Exercise goal:
Print, exactly as they appear in the listing below, the lines from the line with "with_reducible apply keeps_stagePiece" to the line with "theorem keeps_serveChunk (hm", with both end lines kept.

• • • • •

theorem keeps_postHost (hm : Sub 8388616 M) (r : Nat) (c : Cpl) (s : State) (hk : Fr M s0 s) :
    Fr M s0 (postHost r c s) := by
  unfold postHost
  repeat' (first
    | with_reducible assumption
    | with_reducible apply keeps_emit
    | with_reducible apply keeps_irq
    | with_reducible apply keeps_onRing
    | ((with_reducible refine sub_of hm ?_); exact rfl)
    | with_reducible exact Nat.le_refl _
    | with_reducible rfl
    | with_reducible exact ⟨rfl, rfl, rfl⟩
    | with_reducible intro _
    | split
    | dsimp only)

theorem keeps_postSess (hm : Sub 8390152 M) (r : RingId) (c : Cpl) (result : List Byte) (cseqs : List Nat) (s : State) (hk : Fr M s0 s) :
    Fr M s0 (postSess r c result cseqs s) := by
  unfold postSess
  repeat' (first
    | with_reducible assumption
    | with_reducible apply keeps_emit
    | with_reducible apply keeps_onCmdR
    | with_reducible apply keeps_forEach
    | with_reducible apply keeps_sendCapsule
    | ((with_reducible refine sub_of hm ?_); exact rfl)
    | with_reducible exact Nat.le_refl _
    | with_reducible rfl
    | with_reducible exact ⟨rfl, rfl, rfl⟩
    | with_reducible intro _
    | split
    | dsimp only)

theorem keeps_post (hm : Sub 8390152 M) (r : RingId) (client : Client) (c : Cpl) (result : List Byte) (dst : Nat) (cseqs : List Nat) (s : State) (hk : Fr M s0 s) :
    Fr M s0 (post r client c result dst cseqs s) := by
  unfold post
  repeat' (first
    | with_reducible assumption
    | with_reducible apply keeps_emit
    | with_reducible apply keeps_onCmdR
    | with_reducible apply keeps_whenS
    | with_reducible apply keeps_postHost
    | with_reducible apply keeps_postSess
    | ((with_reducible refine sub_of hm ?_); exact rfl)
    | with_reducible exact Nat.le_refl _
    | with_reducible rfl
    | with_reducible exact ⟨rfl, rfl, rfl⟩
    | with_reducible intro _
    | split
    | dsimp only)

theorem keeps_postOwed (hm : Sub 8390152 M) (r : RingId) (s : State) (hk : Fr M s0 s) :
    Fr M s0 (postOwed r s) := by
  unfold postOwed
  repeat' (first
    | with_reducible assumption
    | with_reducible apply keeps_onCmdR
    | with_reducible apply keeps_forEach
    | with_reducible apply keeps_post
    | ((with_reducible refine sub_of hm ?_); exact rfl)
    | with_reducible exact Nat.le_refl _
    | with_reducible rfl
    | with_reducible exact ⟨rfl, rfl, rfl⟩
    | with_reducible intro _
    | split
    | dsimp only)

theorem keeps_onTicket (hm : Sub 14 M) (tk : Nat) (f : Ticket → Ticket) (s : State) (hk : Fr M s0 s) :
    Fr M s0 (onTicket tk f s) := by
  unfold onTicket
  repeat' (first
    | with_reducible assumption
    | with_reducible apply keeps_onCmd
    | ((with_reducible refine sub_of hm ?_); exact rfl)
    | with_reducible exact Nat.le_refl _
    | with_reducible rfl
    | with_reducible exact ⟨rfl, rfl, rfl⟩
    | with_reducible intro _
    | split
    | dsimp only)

• • • • •

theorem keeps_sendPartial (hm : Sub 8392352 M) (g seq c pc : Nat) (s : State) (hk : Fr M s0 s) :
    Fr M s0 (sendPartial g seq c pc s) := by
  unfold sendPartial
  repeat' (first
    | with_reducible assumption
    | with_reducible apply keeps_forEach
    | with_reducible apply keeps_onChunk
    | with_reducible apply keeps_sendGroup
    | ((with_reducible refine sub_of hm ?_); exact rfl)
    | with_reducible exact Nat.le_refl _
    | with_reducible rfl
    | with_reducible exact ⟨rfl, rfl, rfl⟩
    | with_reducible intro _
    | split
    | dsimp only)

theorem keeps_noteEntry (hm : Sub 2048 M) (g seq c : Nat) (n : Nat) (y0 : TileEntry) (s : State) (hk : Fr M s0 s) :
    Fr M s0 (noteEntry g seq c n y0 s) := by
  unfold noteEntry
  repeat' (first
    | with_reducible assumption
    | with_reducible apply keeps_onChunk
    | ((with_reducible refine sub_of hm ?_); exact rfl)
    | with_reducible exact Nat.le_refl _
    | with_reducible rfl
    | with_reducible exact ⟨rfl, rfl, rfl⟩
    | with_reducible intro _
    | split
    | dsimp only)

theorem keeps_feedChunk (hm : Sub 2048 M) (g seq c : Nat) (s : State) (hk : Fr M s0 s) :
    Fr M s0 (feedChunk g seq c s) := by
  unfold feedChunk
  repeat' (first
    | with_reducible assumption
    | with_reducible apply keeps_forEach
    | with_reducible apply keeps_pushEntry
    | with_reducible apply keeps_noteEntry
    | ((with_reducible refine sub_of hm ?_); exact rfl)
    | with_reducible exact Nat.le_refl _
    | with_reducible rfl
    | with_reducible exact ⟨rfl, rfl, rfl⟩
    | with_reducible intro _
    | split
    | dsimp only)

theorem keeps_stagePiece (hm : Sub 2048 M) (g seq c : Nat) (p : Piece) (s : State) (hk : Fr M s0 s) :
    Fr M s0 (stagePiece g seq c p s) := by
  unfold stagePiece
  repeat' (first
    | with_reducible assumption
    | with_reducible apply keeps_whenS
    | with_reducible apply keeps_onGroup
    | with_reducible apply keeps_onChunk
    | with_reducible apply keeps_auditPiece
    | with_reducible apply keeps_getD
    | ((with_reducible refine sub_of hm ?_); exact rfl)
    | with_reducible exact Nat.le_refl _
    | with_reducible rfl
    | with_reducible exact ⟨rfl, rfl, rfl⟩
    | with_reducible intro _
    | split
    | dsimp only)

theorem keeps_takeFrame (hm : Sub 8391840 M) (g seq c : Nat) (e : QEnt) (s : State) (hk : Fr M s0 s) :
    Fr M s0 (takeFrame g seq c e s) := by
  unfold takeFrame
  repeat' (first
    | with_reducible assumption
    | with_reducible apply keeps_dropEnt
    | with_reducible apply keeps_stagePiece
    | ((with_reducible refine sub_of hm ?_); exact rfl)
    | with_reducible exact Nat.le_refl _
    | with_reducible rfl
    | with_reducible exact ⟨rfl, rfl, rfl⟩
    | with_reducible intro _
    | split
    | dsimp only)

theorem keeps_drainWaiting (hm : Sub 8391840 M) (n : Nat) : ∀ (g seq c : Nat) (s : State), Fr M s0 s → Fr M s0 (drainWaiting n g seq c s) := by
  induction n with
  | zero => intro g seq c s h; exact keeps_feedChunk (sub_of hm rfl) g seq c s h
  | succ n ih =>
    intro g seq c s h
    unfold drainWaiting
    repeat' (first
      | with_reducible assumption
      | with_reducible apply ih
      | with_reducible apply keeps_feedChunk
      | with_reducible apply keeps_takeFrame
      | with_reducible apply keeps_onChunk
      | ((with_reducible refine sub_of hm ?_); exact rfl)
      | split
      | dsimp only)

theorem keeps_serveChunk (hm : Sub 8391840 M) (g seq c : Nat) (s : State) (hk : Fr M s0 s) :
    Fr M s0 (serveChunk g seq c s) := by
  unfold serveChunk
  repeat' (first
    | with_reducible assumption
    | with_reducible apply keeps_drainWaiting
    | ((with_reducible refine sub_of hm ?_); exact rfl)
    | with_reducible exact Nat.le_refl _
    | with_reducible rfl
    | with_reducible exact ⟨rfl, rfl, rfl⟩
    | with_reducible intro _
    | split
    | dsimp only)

• • • • •

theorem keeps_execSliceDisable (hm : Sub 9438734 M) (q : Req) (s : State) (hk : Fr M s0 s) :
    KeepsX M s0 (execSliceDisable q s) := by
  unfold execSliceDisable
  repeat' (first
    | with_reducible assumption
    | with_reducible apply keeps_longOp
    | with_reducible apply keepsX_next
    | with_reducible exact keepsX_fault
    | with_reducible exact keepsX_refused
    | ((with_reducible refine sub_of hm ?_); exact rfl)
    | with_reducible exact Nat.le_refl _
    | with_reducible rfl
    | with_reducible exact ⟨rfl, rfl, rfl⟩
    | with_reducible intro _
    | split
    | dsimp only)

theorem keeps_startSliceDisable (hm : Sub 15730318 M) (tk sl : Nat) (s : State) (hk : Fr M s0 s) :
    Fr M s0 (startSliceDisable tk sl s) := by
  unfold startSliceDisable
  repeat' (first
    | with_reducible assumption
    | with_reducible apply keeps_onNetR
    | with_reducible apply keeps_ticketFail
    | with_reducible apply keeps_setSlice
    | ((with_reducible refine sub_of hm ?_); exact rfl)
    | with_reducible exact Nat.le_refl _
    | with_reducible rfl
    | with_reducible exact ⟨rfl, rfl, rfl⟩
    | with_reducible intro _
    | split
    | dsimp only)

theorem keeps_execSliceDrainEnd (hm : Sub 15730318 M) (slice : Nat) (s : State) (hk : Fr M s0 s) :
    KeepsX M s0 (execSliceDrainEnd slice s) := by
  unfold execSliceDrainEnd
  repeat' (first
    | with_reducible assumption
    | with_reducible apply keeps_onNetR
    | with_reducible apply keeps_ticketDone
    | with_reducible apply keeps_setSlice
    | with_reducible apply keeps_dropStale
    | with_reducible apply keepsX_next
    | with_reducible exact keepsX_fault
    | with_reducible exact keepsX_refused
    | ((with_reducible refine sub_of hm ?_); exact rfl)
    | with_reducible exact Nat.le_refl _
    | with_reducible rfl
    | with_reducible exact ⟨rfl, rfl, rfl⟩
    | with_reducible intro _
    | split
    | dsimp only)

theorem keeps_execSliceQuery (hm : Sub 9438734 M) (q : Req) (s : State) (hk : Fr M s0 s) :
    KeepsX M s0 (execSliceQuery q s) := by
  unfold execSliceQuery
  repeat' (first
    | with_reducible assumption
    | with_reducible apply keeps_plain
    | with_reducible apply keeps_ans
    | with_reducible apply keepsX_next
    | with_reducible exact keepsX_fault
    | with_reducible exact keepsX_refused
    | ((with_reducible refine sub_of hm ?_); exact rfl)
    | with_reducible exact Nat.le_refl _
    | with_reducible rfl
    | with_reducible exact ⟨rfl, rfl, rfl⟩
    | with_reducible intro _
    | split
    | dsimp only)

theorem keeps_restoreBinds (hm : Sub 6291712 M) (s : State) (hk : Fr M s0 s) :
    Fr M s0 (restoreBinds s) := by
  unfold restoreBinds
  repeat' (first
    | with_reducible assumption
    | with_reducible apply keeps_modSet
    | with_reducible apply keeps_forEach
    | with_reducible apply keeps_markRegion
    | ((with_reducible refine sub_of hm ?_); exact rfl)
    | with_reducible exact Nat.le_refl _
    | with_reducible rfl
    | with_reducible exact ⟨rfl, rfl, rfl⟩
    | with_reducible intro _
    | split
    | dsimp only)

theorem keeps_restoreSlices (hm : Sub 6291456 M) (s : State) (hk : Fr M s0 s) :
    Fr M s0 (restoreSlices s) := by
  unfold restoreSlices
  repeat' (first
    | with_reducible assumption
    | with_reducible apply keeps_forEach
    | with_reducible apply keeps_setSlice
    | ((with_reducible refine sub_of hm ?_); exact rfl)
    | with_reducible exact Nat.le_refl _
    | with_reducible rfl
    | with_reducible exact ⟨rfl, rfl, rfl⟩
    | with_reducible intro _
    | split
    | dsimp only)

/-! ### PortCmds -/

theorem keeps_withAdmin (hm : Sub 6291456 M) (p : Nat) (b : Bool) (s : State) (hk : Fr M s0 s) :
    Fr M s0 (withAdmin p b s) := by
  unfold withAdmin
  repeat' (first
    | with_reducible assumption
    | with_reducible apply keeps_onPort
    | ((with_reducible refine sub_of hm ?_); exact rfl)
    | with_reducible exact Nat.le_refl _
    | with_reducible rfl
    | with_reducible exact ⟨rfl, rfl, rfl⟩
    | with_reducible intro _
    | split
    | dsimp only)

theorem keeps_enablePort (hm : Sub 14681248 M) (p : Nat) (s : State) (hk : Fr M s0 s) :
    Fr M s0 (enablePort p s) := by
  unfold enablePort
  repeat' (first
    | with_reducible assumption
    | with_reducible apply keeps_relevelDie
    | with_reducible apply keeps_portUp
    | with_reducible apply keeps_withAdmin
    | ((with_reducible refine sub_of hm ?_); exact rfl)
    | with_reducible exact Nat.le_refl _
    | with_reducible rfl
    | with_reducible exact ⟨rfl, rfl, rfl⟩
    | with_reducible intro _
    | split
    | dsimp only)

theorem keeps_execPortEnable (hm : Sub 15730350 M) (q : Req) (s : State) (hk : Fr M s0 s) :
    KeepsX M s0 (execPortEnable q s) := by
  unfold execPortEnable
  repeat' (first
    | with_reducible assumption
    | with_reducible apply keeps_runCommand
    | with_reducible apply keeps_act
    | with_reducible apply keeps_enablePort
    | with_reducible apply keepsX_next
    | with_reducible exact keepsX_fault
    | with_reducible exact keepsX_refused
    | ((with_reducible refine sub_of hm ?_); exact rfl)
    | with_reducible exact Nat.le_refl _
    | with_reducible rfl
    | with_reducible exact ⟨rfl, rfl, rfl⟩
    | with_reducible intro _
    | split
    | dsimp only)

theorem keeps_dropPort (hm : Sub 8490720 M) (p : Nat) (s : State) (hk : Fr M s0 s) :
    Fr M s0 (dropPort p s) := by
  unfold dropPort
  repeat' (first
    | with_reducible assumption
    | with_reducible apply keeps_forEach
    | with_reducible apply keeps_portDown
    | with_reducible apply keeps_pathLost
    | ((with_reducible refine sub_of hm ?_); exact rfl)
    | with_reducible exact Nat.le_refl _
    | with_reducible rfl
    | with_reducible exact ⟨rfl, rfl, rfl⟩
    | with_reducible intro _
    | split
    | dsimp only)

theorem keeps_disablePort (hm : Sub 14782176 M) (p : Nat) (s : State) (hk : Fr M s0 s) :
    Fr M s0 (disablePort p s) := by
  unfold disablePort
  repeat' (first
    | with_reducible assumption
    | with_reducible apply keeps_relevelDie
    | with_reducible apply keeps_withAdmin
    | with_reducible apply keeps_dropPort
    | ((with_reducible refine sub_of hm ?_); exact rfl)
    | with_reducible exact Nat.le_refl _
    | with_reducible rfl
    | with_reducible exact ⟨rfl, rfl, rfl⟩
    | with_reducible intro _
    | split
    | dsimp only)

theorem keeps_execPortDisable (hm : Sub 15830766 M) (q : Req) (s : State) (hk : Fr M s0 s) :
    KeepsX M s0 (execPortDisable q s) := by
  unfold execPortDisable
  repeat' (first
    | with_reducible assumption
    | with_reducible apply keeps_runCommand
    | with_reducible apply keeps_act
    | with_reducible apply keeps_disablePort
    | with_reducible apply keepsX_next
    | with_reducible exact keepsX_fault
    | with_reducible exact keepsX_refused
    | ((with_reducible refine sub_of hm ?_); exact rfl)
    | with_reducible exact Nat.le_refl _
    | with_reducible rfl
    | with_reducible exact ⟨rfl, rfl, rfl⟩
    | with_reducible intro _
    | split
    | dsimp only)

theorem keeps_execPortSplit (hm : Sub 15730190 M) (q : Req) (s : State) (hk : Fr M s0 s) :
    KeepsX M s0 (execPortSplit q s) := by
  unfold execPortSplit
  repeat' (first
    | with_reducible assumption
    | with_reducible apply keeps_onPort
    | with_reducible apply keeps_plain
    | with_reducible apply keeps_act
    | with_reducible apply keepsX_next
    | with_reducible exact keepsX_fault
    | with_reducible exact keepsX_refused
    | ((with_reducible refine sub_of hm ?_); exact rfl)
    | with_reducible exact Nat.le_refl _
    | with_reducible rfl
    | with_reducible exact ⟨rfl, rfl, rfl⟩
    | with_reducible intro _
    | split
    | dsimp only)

• • • • •

Exercise result:
    | with_reducible apply keeps_stagePiece
    | ((with_reducible refine sub_of hm ?_); exact rfl)
    | with_reducible exact Nat.le_refl _
    | with_reducible rfl
    | with_reducible exact ⟨rfl, rfl, rfl⟩
    | with_reducible intro _
    | split
    | dsimp only)

theorem keeps_drainWaiting (hm : Sub 8391840 M) (n : Nat) : ∀ (g seq c : Nat) (s : State), Fr M s0 s → Fr M s0 (drainWaiting n g seq c s) := by
  induction n with
  | zero => intro g seq c s h; exact keeps_feedChunk (sub_of hm rfl) g seq c s h
  | succ n ih =>
    intro g seq c s h
    unfold drainWaiting
    repeat' (first
      | with_reducible assumption
      | with_reducible apply ih
      | with_reducible apply keeps_feedChunk
      | with_reducible apply keeps_takeFrame
      | with_reducible apply keeps_onChunk
      | ((with_reducible refine sub_of hm ?_); exact rfl)
      | split
      | dsimp only)

theorem keeps_serveChunk (hm : Sub 8391840 M) (g seq c : Nat) (s : State) (hk : Fr M s0 s) :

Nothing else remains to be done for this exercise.